4. Lid 10 (nieuw) komt te luiden:

10. Van de leden 3, 4, 7, eerste volzin, voorzover het betrekking heeft op het tijdstip van de in dat lid bedoelde melding, en tweede volzin, en lid 9 kan ten nadele van de werknemer slechts worden afgeweken bij collectieve arbeidsovereenkomst of bij regeling door of namens een daartoe bevoegd bestuursorgaan.

I

Artikel 645 komt te luiden:

Artikel 645

Van de artikelen 634 tot en met 644 kan niet ten nadele van de werknemer worden afgeweken, tenzij zodanige afwijking bij die artikelen is toegelaten.

ARTIKEL II

Indien op het tijdstip van inwerkingtreding van deze wet bij collectieve arbeidsovereenkomst of bij regeling door of namens een daartoe bevoegd bestuursorgaan een aanspraak op vakantie is overeengekomen die het in artikel 634 van titel 7.10 van het Burgerlijk Wetboek bedoelde minimum te boven gaat, kan gedurende drie jaar na dat tijdstip, in afwijking van de artikelen 635, lid 5, 638, lid 7, en 640, lid 2, voorzover die aanspraak dat minimum te boven gaat, slechts bij die overeenkomst of regeling van artikel 635, leden 1 tot en met 5, de in artikel 638, lid 2 genoemde termijn en artikel 640, lid 1, worden afgeweken.

ARTIKEL III

De Wet op het ouderschapsverlof wordt als volgt gewijzigd:

A

In artikel II, lid 2 wordt «lid 3 van artikel 644» vervangen door: lid 5 van artikel 644.

B

In artikel III wordt «lid 8 van artikel 644» vervangen door: lid 10 van artikel 644.

ARTIKEL IV

Indien de wet van 14 mei 1998 tot wijziging van het Burgerlijk Wetboek, het Buitengewoon Besluit Arbeidsverhoudingen 1945 en van enige andere wetten (Flexibiliteit en zekerheid) (Stb. 1998, 300) in werking is getreden, worden artikel I, onderdeel H en artikel III, onderdeel B als volgt gewijzigd:

A

Artikel I, onderdeel H, wordt als volgt gewijzigd:

1. In onderdeel 1 komt de aanhef te luiden: Onder vernummering van de leden 2 tot en met 9 tot 4 tot en met 11 wordt lid 1 vervangen door:.

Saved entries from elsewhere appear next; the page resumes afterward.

-- ==== Sys2Proof/Laws/Arith.lean ====
section
/-! SUPPORT. The value of each lane function as the spec's own arithmetic on unbounded integers (40_alu.md R125). -/

namespace Sys2Proof.Machine

@[simp] theorem ofNatMod_toNat (v : Nat) : (Word.ofNatMod v).toNat = v % 2 ^ 32 := by
  simp [Word.ofNatMod]

@[simp] theorem ofIntMod_toNat (v : Int) : ((Word.ofIntMod v).toNat : Int) = v % 2 ^ 32 := by
  have h : (0 : Int) ≤ v % 4294967296 := Int.emod_nonneg v (by decide)
  simp [Word.ofIntMod, BitVec.toNat_ofInt, Int.toNat_of_nonneg h]

/-- A natural number below 2^32 is not changed by the reduction. -/
theorem ofNatMod_toNat_of_lt {v : Nat} (h : v < 2 ^ 32) : (Word.ofNatMod v).toNat = v := by
  rw [ofNatMod_toNat, Nat.mod_eq_of_lt h]

/-- A word is less than 2^32 (00_scope.md R8). -/
theorem word_lt (w : Word) : w.toNat < 2 ^ 32 := w.isLt

/-- A word is 0 exactly when its number is. -/
theorem word_eq_zero_iff (w : Word) : w = 0 ↔ w.toNat = 0 := by
  constructor
  · rintro rfl; rfl
  · intro h; exact BitVec.eq_of_toNat_eq (by simpa using h)

theorem isTrue_iff (w : Word) : isTrue w = true ↔ w.toNat ≠ 0 := by
  rw [isTrue, decide_eq_true_iff]
  exact not_congr (word_eq_zero_iff w)

/-- The left shift is the exact product reduced, for a count of any size. -/
theorem shl_value (a b : Word) :
    (if 32 ≤ b.toNat then (0 : Word) else Word.ofNatMod (a.toNat * 2 ^ b.toNat)).toNat =
      (a.toNat * 2 ^ b.toNat) % 2 ^ 32 := by
  split
  case isTrue h =>
    have : 2 ^ 32 ∣ a.toNat * 2 ^ b.toNat := Dvd.dvd.mul_left (pow_dvd_pow 2 h) _
    rw [Nat.mod_eq_zero_of_dvd this]
    rfl
  case isFalse => exact ofNatMod_toNat _

/-- The right shift is the exact quotient, for a count of any size. -/
theorem shr_value (a b : Word) :
    (if 32 ≤ b.toNat then (0 : Word) else Word.ofNatMod (a.toNat / 2 ^ b.toNat)).toNat = a.toNat / 2 ^ b.toNat := by
  split
  case isTrue h =>
    have h1 : a.toNat < 2 ^ b.toNat := lt_of_lt_of_le a.isLt (Nat.pow_le_pow_right (by omega) h)
    rw [Nat.div_eq_of_lt h1]
    rfl
  case isFalse =>
    exact ofNatMod_toNat_of_lt (lt_of_le_of_lt (Nat.div_le_self _ _) a.isLt)

/-- The ceiling quotient does not exceed the dividend, so the reduction changes nothing. -/
theorem cdiv_value (a b : Word) (hb : b.toNat ≠ 0) :
    (Word.ofNatMod ((a.toNat + b.toNat - 1) / b.toNat)).toNat = (a.toNat + b.toNat - 1) / b.toNat := by
  refine ofNatMod_toNat_of_lt (lt_of_le_of_lt ?_ a.isLt)
  have hpos : 0 < b.toNat := Nat.pos_of_ne_zero hb
  rcases Nat.eq_zero_or_pos a.toNat with ha | ha
  · rw [ha, Nat.div_eq_of_lt (by omega)]
  · refine Nat.div_le_of_le_mul ?_
    obtain ⟨m, hm⟩ := Nat.exists_eq_succ_of_ne_zero (Nat.pos_iff_ne_zero.1 ha)
    obtain ⟨n, hn⟩ := Nat.exists_eq_succ_of_ne_zero hb
    rw [hm, hn]
    have : m.succ + n.succ - 1 = m + n + 1 := by omega
    rw [this]
    nlinarith [Nat.zero_le (m * n)]

end Sys2Proof.Machine
end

2. Onderdeel 4 wordt vervangen door:

4. In lid 10 (nieuw) wordt «lid 2, eerste volzin» vervangen door: lid 4, eerste volzin.

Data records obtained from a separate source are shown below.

theorem test_ill_slots_are_lists :
    decodeText (txt "\"alu\": (\"+\", 1, 2, 3)") = .error .slotsAreLists ∧
    decodeText (txt "\"alu\": [7]") = .error .slotsAreLists := by decide +kernel

theorem test_ill_op_known :
    decodeText (txt "\"alu\": [(\"vbroadcast\", 8, 0)]") = .error .opKnown ∧
    decodeText (txt "\"flow\": [()]") = .error .opKnown := by decide +kernel

theorem test_ill_arity : decodeText (txt "\"alu\": [(\"+\", 1, 2)]") = .error .arity := by decide +kernel

theorem test_ill_operand_type :
    decodeText (txt "\"debug\": [(\"vcompare\", 0, [1,2,3])]") = .error .operandType ∧
    decodeText (txt "\"alu\": [(\"+\", \"a\", 1, 2)]") = .error .operandType := by decide +kernel

theorem test_ill_scratch_range :
    decodeText (txt "\"alu\": [(\"+\", 1536, 0, 0)]") = .error .scratchRange ∧
    decodeText (txt "\"alu\": [(\"+\", -1, 0, 0)]") = .error .scratchRange ∧
    decodeText (txt "\"valu\": [(\"+\", 1529, 0, 0)]") = .error .scratchRange ∧
    decodeText (txt "\"load\": [(\"load_offset\", 1530, 0, 7)]") = .error .scratchRange := by decide +kernel

theorem test_well_scratch_range :
    decodeText (txt "\"alu\": [(\"+\", 1535, 0, 0)]") = .ok (Bundle.single (.aluAdd 1535 0 0)) ∧
    decodeText (txt "\"valu\": [(\"+\", 1528, 0, 0)]") = .ok (Bundle.single (.valuAdd 1528 0 0)) ∧
    decodeText (txt "\"load\": [(\"load_offset\", 8, 8, -8)]") = .ok (Bundle.single (.loadOffset 8 8 (-8))) := by
  decide +kernel

/-- The bundle with every engine full (T10). -/
def fullBundle : Bundle where
  alu := some (List.replicate 12 (.aluAdd 1 2 3))
  valu := some (List.replicate 6 (.valuAdd 32 16 24))
  load := some [.const 4 1, .const 5 1]
  store := some [.store 6 7, .store 6 7]
  flow := some [.jump 0]
  debug := some (List.replicate 64 (.compare 1 (.int 0)))

theorem test_slot_limits :
    fullBundle.failedCheck = none ∧
    Bundle.failedCheck { Bundle.empty with alu := some (List.replicate 13 (.aluAdd 1 2 3)) } = some .slotLimit ∧
    Bundle.failedCheck { Bundle.empty with flow := some [.jump 0, .jump 0] } = some .slotLimit ∧
    Bundle.failedCheck { Bundle.empty with debug := some (List.replicate 65 (.compare 1 (.int 0))) } = some .slotLimit := by
  decide +kernel

/-- The checks of WellFormed refuse a term that breaks them. -/
theorem test_wellformed_smoke :
    Bundle.failedCheck { Bundle.empty with alu := some [.vbroadcast 8 0] } = some .opKnown ∧
    Bundle.failedCheck { Bundle.empty with debug := some [.vcompare 0 [.int 1]] } = some .operandType ∧
    Bundle.failedCheck { Bundle.empty with store := some [.vstore 0 1529] } = some .scratchRange ∧
    Instr.wellFormed (.compare 1536 (.int 0)) = false ∧ Instr.wellFormed (.select 0 0 0 (-1)) = false := by decide +kernel

/-! ## The ALU (T1) -/

theorem test_alu_add : t1 .aluAdd 4294967295 1 = some [0] ∧ t1 .aluAdd 305419896 252645135 = some [558065031] := by
  decide +kernel

theorem test_alu_sub : t1 .aluSub 0 1 = some [4294967295] ∧ t1 .aluSub 7 2 = some [5] := by decide +kernel

theorem test_alu_mul : t1 .aluMul 4294967295 4294967295 = some [1] ∧ t1 .aluMul 305419896 252645135 = some [992614664] := by
  decide +kernel

theorem test_alu_div : t1 .aluDiv 7 2 = some [3] ∧ t1 .aluDiv 4294967295 4294967294 = some [1] := by decide +kernel

theorem test_alu_cdiv : t1 .aluCdiv 7 2 = some [4] ∧ t1 .aluCdiv 4294967295 4294967294 = some [2] ∧ t1 .aluCdiv 0 1 = some [0] := by
  decide +kernel

theorem test_alu_xor : t1 .aluXor 305419896 252645135 = some [490428791] := by decide +kernel

theorem test_alu_and : t1 .aluAnd 305419896 252645135 = some [33818120] := by decide +kernel

theorem test_alu_or : t1 .aluOr 305419896 252645135 = some [524246911] := by decide +kernel

theorem test_alu_shl : t1 .aluShl 1 31 = some [2147483648] ∧ t1 .aluShl 1 32 = some [0] ∧ t1 .aluShl 5 4294967295 = some [0] := by
  decide +kernel

theorem test_alu_shr :
    t1 .aluShr 2147483648 31 = some [1] ∧ t1 .aluShr 2147483648 32 = some [0] ∧ t1 .aluShr 5 4294967295 = some [0] := by
  decide +kernel

theorem test_alu_mod : t1 .aluMod 4294967295 4 = some [3] ∧ t1 .aluMod 305419896 252645135 = some [52774761] := by decide +kernel

theorem test_alu_lt : t1 .aluLt 4294967295 1 = some [0] ∧ t1 .aluLt 0 1 = some [1] := by decide +kernel

theorem test_alu_eq : t1 .aluEq 0 0 = some [1] ∧ t1 .aluEq 1 0 = some [0] := by decide +kernel

theorem test_alu_divide_by_zero :
    faultOf (exec (.aluDiv 3 1 2) (st [(1, 1)] [])) = some (.divideByZero 0 .alu 0 none) ∧
    faultOf (exec (.aluCdiv 3 1 2) (st [(1, 1)] [])) = some (.divideByZero 0 .alu 0 none) ∧
    faultOf (exec (.aluMod 3 1 2) (st [] [])) = some (.divideByZero 0 .alu 0 none) := by decide +kernel

/-- Source and destination the same cell (T1, last lines). -/
theorem test_alu_same_cell :
    cellsOf (exec (.aluAdd 5 5 5) (st [(5, 21)] [])) [5] = some [42] ∧
    cellsOf (exec (.aluSub 5 5 5) (st [(5, 21)] [])) [5] = some [0] ∧
    cellsOf (exec (.aluEq 5 5 5) (st [(5, 21)] [])) [5] = some [1] := by decide +kernel

/-! ## The VALU (T2) -/

theorem test_valu_add : t2 .valuAdd vecA [1, 1, 1, 1, 1, 1, 1, 1] = some [8, 9, 10, 1, 2, 3, 4, 0] := by decide +kernel

theorem test_valu_sub :
    t2 .valuSub vecA [1, 9, 9, 1, 1, 2, 4, 0] = some [6, 4294967295, 0, 4294967295, 0, 0, 4294967295, 4294967295] := by
  decide +kernel

theorem test_valu_mul :
    t2 .valuMul vecA [65536, 2, 3, 4, 4294967295, 2147483648, 0, 4294967295] =
      some [458752, 16, 27, 0, 4294967295, 0, 0, 1] := by decide +kernel

theorem test_valu_div :
    t2 .valuDiv vecA [2, 2, 2, 2, 2, 2, 2, 2] = some [3, 4, 4, 0, 0, 1, 1, 2147483647] ∧
    faultOf (exec (.valuDiv 32 16 24) (st (row 16 vecA ++ row 24 [2, 2, 2, 0, 2, 2, 2, 2]) [])) =
      some (.divideByZero 0 .valu 0 (some 3)) := by decide +kernel

theorem test_valu_cdiv : t2 .valuCdiv vecA [2, 2, 2, 2, 2, 2, 2, 2] = some [4, 4, 5, 0, 1, 1, 2, 2147483648] := by
  decide +kernel

theorem test_valu_mod : t2 .valuMod vecA [3, 3, 3, 3, 3, 3, 3, 3] = some [1, 2, 0, 0, 1, 2, 0, 0] := by decide +kernel

theorem test_valu_xor :
    t2 .valuXor vecA [255, 255, 255, 255, 255, 255, 255, 255] = some [248, 247, 246, 255, 254, 253, 252, 4294967040] := by
  decide +kernel

theorem test_valu_and : t2 .valuAnd vecA [6, 6, 6, 6, 6, 6, 6, 6] = some [6, 0, 0, 0, 0, 2, 2, 6] := by decide +kernel

theorem test_valu_or : t2 .valuOr vecA [8, 8, 8, 8, 8, 8, 8, 8] = some [15, 8, 9, 8, 9, 10, 11, 4294967295] := by
  decide +kernel

theorem test_valu_lt : t2 .valuLt vecA [3, 3, 3, 3, 3, 3, 3, 3] = some [0, 0, 0, 1, 1, 1, 0, 0] := by decide +kernel

theorem test_valu_eq : t2 .valuEq vecA [7, 7, 9, 0, 0, 2, 2, 4294967295] = some [1, 0, 1, 1, 0, 1, 0, 1] := by
  decide +kernel

theorem test_valu_shl :
    t2 .valuShl [1, 1, 1, 1, 1, 1, 1, 1] [0, 1, 2, 3, 4, 31, 32, 33] = some [1, 2, 4, 8, 16, 2147483648, 0, 0] := by
  decide +kernel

5. Lid 11 (nieuw) komt te luiden:

11. Van de leden 3, 4, 7, eerste volzin, voorzover het betrekking heeft op het tijdstip van de in dat lid bedoelde melding, en tweede volzin, en de leden 9 en 10 kan slechts bij collectieve arbeidsovereenkomst of bij regeling door of namens een daartoe bevoegd bestuursorgaan ten nadele van de werknemer worden afgeweken.

B

In artikel III, onderdeel B wordt «lid 10» vervangen door: lid 11.

ARTIKEL V

Artikel 644 lid 1, tweede volzin, en lid 2, tweede volzin, van Titel 7.10 van het Burgerlijk Wetboek is mede van toepassing op de werknemer die vóór het tijdstip van het in werking treden van deze wet verlof heeft genoten, mits aan de in artikel 644, leden 1 tot en met 3 terzake van het recht op verlof gestelde voorwaarden wordt voldaan.

ARTIKEL VI

Deze wet treedt in werking met ingang van de eerste dag van de tweede kalendermaand na de datum van uitgifte van het Staatsblad waarin zij wordt geplaatst.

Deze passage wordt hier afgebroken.